• **Task prompt**: Every line from the one with "s.stageKills := rfl" to the one with "s.patrol := rfl", including those two, is to be copied exactly; all other lines of the entries below are left out.

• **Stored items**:

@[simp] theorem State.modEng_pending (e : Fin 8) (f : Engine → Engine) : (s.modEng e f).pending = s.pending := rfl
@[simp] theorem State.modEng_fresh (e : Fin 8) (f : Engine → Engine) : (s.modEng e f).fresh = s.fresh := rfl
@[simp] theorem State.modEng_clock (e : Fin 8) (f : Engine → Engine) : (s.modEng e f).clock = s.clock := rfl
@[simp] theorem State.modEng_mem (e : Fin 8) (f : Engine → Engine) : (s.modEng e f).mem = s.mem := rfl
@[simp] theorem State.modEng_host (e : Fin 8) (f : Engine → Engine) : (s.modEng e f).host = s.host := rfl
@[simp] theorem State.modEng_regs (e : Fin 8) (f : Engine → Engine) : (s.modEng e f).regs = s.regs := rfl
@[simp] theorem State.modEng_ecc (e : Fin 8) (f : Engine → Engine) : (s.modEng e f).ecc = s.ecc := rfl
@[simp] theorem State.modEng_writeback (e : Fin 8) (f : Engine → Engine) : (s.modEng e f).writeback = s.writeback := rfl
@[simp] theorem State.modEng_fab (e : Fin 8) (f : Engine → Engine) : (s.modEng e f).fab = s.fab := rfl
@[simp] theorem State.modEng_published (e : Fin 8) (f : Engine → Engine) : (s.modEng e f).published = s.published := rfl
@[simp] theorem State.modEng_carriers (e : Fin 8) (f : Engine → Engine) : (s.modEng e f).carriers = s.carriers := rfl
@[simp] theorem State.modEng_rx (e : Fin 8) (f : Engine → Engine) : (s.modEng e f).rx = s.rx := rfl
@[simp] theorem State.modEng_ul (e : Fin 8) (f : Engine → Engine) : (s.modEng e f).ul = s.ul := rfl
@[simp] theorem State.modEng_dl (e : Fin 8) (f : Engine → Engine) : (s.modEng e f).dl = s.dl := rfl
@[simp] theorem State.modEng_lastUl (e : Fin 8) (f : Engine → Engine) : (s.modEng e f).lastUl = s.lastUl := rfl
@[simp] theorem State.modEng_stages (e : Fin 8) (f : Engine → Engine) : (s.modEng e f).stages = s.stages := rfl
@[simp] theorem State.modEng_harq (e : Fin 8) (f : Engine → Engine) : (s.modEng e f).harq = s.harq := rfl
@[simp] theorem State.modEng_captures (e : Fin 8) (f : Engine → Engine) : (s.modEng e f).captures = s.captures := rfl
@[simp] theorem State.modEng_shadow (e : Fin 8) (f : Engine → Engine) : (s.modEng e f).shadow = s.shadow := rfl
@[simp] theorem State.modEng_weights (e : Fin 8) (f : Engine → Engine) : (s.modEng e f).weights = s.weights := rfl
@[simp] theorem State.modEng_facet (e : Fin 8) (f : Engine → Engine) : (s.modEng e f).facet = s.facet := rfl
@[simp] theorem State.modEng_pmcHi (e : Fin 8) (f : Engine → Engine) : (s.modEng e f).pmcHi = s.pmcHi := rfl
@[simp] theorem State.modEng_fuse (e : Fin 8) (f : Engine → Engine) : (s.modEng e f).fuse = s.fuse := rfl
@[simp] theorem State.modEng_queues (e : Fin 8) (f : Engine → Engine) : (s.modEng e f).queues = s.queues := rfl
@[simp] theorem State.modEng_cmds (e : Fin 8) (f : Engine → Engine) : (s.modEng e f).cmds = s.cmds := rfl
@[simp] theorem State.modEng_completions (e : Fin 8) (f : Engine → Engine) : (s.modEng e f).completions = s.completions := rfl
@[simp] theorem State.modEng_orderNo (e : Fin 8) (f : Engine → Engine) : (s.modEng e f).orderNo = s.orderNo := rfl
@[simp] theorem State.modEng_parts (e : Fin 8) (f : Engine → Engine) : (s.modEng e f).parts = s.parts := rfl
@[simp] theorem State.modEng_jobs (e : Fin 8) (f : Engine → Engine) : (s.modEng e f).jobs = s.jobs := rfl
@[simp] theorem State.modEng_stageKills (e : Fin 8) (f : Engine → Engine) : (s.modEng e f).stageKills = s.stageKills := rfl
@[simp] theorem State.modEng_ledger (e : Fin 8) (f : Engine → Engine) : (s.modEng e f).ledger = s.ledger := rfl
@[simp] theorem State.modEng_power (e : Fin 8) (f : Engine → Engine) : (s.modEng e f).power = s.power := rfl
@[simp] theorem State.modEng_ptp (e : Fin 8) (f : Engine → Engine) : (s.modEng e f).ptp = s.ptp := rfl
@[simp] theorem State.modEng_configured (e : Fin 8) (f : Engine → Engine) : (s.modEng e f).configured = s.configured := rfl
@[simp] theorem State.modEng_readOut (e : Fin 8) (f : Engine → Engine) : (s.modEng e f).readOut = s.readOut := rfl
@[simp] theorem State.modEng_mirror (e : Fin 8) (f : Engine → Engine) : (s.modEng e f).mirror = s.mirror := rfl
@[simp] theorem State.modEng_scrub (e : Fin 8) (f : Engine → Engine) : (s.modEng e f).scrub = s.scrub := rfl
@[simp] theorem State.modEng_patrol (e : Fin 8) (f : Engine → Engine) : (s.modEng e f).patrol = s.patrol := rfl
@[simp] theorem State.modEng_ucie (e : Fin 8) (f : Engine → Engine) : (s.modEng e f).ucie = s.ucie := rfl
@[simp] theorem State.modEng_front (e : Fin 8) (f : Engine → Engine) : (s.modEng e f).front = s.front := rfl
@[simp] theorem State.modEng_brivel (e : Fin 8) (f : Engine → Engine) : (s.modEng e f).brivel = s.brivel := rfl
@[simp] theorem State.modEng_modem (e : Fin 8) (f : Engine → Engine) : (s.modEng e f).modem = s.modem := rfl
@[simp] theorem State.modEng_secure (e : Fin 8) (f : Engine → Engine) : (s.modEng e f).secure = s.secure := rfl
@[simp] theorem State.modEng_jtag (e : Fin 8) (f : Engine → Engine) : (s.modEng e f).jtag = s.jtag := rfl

• **Reply to the task**:
@[simp] theorem State.modEng_stageKills (e : Fin 8) (f : Engine → Engine) : (s.modEng e f).stageKills = s.stageKills := rfl
@[simp] theorem State.modEng_ledger (e : Fin 8) (f : Engine → Engine) : (s.modEng e f).ledger = s.ledger := rfl
@[simp] theorem State.modEng_power (e : Fin 8) (f : Engine → Engine) : (s.modEng e f).power = s.power := rfl
@[simp] theorem State.modEng_ptp (e : Fin 8) (f : Engine → Engine) : (s.modEng e f).ptp = s.ptp := rfl
@[simp] theorem State.modEng_configured (e : Fin 8) (f : Engine → Engine) : (s.modEng e f).configured = s.configured := rfl
@[simp] theorem State.modEng_readOut (e : Fin 8) (f : Engine → Engine) : (s.modEng e f).readOut = s.readOut := rfl
@[simp] theorem State.modEng_mirror (e : Fin 8) (f : Engine → Engine) : (s.modEng e f).mirror = s.mirror := rfl
@[simp] theorem State.modEng_scrub (e : Fin 8) (f : Engine → Engine) : (s.modEng e f).scrub = s.scrub := rfl
@[simp] theorem State.modEng_patrol (e : Fin 8) (f : Engine → Engine) : (s.modEng e f).patrol = s.patrol := rfl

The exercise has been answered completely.